DIRECTIONS:
Each line of the data that mentions the string "with" needs to be identified and copied.

------------------------------------------------------------

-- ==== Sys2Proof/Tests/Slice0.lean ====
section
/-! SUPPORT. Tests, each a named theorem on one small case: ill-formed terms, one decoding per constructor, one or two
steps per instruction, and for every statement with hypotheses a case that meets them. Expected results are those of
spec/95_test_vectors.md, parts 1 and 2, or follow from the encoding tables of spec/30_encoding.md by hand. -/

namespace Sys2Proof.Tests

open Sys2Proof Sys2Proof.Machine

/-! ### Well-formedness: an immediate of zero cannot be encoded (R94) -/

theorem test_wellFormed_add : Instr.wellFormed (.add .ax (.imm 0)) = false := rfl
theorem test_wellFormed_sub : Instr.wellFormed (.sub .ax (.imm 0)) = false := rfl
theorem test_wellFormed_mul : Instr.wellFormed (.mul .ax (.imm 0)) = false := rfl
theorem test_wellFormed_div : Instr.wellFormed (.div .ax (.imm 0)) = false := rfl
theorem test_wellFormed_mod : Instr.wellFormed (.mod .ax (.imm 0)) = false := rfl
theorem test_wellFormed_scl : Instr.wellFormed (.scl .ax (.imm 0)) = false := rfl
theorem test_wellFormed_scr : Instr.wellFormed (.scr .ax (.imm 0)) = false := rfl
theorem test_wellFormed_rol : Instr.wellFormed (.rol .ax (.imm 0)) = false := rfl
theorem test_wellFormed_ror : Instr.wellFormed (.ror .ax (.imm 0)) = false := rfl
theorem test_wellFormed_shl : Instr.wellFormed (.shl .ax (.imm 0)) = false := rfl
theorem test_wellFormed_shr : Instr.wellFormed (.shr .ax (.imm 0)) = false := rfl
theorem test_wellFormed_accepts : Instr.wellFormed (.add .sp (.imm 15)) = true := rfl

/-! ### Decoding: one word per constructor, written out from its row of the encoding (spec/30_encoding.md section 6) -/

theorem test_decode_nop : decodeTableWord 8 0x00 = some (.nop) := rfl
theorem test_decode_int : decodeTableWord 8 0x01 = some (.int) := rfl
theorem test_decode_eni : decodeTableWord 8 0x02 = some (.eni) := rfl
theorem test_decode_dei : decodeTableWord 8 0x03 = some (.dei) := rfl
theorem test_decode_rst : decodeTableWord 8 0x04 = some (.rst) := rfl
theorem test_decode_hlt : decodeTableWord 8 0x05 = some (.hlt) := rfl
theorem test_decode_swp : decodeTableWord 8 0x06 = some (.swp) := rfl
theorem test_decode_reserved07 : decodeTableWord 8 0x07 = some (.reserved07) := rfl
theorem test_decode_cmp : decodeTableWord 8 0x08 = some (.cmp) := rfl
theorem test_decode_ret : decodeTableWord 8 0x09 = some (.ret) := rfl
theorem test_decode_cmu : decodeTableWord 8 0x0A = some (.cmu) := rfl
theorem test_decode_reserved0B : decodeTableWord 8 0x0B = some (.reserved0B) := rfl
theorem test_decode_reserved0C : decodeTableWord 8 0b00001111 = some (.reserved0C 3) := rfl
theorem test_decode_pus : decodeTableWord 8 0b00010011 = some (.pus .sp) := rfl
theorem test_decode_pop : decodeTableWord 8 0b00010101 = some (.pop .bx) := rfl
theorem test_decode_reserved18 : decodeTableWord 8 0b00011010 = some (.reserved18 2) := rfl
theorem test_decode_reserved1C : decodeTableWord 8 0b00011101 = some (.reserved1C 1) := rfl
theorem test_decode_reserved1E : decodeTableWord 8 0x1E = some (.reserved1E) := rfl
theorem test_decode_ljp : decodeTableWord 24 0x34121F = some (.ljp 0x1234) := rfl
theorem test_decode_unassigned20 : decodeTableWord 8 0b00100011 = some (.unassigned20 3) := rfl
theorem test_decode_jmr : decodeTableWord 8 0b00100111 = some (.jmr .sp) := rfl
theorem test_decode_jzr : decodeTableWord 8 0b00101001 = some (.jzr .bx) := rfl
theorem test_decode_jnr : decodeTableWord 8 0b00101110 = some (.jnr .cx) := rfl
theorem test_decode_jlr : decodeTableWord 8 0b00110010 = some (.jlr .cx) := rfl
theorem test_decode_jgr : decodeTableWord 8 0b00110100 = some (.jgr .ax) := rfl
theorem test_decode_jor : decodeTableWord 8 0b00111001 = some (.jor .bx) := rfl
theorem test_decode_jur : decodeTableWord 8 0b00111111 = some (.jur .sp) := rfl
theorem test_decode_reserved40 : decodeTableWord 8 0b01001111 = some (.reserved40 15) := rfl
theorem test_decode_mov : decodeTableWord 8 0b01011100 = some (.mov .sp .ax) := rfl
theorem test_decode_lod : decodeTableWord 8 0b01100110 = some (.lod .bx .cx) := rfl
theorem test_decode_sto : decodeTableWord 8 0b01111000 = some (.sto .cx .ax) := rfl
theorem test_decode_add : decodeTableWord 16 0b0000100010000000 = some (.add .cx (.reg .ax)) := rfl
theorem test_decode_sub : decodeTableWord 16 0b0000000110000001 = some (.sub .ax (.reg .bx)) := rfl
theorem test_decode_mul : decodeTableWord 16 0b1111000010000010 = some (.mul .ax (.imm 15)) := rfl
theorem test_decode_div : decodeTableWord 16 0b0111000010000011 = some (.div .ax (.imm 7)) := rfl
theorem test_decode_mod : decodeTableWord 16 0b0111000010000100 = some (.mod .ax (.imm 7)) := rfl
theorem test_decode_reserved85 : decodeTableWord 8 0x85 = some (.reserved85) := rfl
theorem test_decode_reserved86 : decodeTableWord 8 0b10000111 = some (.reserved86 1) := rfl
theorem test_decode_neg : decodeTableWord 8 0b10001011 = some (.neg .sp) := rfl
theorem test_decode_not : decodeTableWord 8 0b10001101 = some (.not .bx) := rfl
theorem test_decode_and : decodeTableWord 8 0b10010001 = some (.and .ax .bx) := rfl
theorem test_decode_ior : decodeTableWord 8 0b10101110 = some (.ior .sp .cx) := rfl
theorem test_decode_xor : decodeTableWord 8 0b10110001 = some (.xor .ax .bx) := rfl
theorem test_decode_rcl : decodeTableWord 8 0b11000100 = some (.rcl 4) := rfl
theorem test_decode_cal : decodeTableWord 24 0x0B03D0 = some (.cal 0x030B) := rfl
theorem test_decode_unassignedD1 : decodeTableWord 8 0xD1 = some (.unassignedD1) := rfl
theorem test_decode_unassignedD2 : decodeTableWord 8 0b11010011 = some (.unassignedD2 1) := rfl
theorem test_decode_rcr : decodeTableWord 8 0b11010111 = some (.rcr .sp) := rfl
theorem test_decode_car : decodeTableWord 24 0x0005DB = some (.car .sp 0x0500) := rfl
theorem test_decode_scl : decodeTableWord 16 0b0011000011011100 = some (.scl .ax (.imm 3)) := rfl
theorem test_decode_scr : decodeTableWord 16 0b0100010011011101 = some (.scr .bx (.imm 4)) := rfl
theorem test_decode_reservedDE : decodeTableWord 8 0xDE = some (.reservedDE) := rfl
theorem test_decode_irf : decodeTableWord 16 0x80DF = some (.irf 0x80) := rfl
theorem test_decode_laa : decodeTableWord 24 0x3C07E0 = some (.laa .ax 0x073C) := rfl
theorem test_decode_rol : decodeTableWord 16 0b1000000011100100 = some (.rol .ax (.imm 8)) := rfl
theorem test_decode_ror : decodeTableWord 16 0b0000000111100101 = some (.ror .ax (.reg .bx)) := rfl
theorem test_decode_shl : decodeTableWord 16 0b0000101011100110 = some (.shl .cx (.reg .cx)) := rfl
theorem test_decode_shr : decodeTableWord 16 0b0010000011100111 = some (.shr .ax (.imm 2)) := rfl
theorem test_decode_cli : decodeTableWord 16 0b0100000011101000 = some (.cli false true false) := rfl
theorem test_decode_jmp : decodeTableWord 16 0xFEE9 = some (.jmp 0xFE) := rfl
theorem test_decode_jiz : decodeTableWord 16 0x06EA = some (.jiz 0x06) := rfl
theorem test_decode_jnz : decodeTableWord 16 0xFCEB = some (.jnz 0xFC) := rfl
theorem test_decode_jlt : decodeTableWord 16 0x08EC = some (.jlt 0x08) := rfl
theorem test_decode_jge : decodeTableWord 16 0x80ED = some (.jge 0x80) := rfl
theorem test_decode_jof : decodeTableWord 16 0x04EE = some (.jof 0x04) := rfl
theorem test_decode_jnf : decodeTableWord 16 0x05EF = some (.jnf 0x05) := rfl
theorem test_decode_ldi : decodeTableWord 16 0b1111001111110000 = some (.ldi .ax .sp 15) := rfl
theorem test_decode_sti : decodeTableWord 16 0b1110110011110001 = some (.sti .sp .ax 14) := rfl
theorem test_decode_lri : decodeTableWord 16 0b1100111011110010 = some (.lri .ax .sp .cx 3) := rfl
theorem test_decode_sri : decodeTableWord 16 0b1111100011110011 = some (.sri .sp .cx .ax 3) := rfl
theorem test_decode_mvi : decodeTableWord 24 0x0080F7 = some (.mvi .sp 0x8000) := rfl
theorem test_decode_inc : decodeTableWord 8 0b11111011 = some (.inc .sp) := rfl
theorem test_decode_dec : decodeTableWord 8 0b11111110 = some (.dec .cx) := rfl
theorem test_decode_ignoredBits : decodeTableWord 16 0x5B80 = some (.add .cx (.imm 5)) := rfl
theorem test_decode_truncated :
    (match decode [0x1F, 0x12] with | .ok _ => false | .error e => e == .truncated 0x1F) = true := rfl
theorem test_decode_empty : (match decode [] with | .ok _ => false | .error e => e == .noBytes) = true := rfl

------------------------------------------------------------

WORKED SOLUTION:
steps per instruction, and for every statement with hypotheses a case that meets them. Expected results are those of
    (match decode [0x1F, 0x12] with | .ok _ => false | .error e => e == .truncated 0x1F) = true := rfl
theorem test_decode_empty : (match decode [] with | .ok _ => false | .error e => e == .noBytes) = true := rfl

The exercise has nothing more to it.